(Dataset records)
┌──

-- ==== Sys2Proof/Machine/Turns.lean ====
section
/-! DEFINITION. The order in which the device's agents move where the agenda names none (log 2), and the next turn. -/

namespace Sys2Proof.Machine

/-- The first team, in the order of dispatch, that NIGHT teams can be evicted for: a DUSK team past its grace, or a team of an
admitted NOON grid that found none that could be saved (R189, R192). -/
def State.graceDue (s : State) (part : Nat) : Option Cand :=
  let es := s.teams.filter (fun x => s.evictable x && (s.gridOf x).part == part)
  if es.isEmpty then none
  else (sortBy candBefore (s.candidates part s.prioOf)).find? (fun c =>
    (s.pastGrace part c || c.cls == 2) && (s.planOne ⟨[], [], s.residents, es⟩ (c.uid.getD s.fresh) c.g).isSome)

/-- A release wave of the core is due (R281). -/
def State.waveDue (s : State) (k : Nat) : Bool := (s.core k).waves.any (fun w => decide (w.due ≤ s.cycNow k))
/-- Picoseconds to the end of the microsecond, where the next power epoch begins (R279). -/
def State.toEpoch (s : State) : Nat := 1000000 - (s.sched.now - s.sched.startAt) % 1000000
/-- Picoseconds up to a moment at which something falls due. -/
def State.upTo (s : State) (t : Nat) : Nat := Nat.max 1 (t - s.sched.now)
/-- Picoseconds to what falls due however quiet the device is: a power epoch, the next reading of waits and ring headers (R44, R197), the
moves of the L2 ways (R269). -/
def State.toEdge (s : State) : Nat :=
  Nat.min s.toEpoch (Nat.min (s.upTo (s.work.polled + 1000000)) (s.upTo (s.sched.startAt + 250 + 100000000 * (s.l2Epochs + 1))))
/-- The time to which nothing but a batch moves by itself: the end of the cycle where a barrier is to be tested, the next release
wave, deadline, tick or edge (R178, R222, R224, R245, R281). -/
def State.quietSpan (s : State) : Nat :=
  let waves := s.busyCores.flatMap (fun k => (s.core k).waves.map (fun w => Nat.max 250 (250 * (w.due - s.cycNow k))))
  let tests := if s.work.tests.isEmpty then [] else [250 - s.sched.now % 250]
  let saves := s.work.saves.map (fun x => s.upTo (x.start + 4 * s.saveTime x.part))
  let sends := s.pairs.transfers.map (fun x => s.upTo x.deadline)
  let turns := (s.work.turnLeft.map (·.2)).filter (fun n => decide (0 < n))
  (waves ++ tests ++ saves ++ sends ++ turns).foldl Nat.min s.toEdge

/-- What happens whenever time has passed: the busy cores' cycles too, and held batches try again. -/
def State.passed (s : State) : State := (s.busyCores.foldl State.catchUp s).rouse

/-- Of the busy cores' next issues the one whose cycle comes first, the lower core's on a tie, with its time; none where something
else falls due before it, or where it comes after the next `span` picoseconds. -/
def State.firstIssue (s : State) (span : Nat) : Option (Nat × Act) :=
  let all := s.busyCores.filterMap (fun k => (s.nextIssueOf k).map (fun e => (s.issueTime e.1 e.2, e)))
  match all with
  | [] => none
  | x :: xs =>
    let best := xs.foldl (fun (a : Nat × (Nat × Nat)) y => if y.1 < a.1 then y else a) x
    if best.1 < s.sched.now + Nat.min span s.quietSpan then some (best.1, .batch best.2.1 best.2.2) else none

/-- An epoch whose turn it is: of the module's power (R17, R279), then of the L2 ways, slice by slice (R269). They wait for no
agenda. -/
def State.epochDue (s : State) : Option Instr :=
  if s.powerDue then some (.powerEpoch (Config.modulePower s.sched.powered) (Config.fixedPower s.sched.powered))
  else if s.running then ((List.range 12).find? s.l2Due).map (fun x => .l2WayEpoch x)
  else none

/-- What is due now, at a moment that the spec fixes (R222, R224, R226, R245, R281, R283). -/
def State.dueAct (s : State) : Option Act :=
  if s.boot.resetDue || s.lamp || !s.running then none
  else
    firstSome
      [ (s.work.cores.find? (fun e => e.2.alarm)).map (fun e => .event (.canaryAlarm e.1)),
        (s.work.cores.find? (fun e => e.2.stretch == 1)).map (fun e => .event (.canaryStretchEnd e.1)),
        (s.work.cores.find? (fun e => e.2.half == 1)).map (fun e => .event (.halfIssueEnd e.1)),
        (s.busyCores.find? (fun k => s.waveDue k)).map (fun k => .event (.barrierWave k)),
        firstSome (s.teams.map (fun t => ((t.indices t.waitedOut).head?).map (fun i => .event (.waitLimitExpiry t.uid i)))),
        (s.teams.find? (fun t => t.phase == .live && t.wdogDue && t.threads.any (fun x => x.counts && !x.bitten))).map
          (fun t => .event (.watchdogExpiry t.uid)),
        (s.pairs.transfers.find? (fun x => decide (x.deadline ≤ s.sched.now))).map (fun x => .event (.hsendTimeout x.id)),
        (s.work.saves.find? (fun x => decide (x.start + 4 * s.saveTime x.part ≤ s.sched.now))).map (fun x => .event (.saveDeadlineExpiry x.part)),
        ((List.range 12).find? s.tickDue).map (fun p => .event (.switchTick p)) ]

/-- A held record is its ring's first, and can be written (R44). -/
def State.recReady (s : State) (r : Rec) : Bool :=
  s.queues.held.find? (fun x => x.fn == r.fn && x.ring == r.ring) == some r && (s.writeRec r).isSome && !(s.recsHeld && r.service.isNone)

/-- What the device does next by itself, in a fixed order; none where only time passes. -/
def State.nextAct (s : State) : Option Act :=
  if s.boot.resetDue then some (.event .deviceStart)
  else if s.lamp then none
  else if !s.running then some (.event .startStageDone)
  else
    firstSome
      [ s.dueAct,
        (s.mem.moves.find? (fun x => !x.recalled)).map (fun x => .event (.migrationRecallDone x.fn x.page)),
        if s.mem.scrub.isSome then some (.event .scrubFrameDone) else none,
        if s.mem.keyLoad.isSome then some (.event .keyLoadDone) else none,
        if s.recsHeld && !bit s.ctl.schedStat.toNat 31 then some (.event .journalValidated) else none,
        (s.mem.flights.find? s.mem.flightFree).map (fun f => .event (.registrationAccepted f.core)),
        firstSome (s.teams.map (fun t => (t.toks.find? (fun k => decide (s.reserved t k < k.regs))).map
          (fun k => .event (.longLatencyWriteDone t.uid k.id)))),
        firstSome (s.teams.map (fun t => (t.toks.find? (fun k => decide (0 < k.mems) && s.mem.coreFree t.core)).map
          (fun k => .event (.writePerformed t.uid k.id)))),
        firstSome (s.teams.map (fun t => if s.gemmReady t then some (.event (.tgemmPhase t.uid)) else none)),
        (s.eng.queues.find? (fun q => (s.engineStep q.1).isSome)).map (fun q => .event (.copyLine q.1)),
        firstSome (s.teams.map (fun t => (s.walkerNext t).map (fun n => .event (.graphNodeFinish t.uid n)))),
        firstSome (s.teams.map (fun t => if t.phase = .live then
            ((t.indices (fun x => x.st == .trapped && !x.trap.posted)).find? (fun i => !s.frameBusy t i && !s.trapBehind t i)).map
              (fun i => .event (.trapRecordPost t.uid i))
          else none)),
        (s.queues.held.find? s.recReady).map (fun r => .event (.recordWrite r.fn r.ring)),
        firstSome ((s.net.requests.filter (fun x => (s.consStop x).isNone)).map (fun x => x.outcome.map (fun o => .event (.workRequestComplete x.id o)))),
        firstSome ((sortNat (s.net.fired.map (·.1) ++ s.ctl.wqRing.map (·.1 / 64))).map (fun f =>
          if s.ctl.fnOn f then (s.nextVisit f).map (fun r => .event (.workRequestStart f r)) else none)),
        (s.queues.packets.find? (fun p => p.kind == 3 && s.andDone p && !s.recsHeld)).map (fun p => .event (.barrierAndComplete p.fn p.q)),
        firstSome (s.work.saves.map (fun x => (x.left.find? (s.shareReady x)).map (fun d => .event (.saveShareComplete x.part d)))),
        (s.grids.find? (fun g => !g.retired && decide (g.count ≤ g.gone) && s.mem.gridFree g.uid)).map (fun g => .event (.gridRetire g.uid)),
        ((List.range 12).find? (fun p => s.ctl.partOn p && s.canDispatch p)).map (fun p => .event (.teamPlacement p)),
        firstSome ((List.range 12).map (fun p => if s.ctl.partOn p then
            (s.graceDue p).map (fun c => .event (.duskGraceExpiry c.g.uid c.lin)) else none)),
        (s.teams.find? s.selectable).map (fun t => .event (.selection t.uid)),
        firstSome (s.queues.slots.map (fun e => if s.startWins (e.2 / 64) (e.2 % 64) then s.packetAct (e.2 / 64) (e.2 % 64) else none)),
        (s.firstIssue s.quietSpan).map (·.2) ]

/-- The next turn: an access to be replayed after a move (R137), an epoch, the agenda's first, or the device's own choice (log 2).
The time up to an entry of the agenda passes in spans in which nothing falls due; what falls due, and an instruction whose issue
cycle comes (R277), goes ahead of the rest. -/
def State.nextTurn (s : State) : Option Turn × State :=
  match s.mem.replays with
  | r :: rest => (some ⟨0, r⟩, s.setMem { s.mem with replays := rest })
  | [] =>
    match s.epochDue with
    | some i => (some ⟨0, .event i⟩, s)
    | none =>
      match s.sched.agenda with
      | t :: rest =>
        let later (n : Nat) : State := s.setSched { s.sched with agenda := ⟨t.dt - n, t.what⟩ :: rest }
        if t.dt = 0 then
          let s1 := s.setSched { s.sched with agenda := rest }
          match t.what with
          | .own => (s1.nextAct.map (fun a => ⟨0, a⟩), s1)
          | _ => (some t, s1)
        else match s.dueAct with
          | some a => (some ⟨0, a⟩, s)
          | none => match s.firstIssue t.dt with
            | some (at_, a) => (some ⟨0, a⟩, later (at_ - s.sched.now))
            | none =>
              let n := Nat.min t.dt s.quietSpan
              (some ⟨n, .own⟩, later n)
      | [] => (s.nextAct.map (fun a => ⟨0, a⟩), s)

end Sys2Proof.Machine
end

└──

## Required work:
Output only the lines from the one with "(s.graceDue p).map (fun" through the last line of the entries above; please keep them exact.

## Response area:
            (s.graceDue p).map (fun c => .event (.duskGraceExpiry c.g.uid c.lin)) else none)),
        (s.teams.find? s.selectable).map (fun t => .event (.selection t.uid)),
        firstSome (s.queues.slots.map (fun e => if s.startWins (e.2 / 64) (e.2 % 64) then s.packetAct (e.2 / 64) (e.2 % 64) else none)),
        (s.firstIssue s.quietSpan).map (·.2) ]

/-- The next turn: an access to be replayed after a move (R137), an epoch, the agenda's first, or the device's own choice (log 2).
The time up to an entry of the agenda passes in spans in which nothing falls due; what falls due, and an instruction whose issue
cycle comes (R277), goes ahead of the rest. -/
def State.nextTurn (s : State) : Option Turn × State :=
  match s.mem.replays with
  | r :: rest => (some ⟨0, r⟩, s.setMem { s.mem with replays := rest })
  | [] =>
    match s.epochDue with
    | some i => (some ⟨0, .event i⟩, s)
    | none =>
      match s.sched.agenda with
      | t :: rest =>
        let later (n : Nat) : State := s.setSched { s.sched with agenda := ⟨t.dt - n, t.what⟩ :: rest }
        if t.dt = 0 then
          let s1 := s.setSched { s.sched with agenda := rest }
          match t.what with
          | .own => (s1.nextAct.map (fun a => ⟨0, a⟩), s1)
          | _ => (some t, s1)
        else match s.dueAct with
          | some a => (some ⟨0, a⟩, s)
          | none => match s.firstIssue t.dt with
            | some (at_, a) => (some ⟨0, a⟩, later (at_ - s.sched.now))
            | none =>
              let n := Nat.min t.dt s.quietSpan
              (some ⟨n, .own⟩, later n)
      | [] => (s.nextAct.map (fun a => ⟨0, a⟩), s)

end Sys2Proof.Machine
end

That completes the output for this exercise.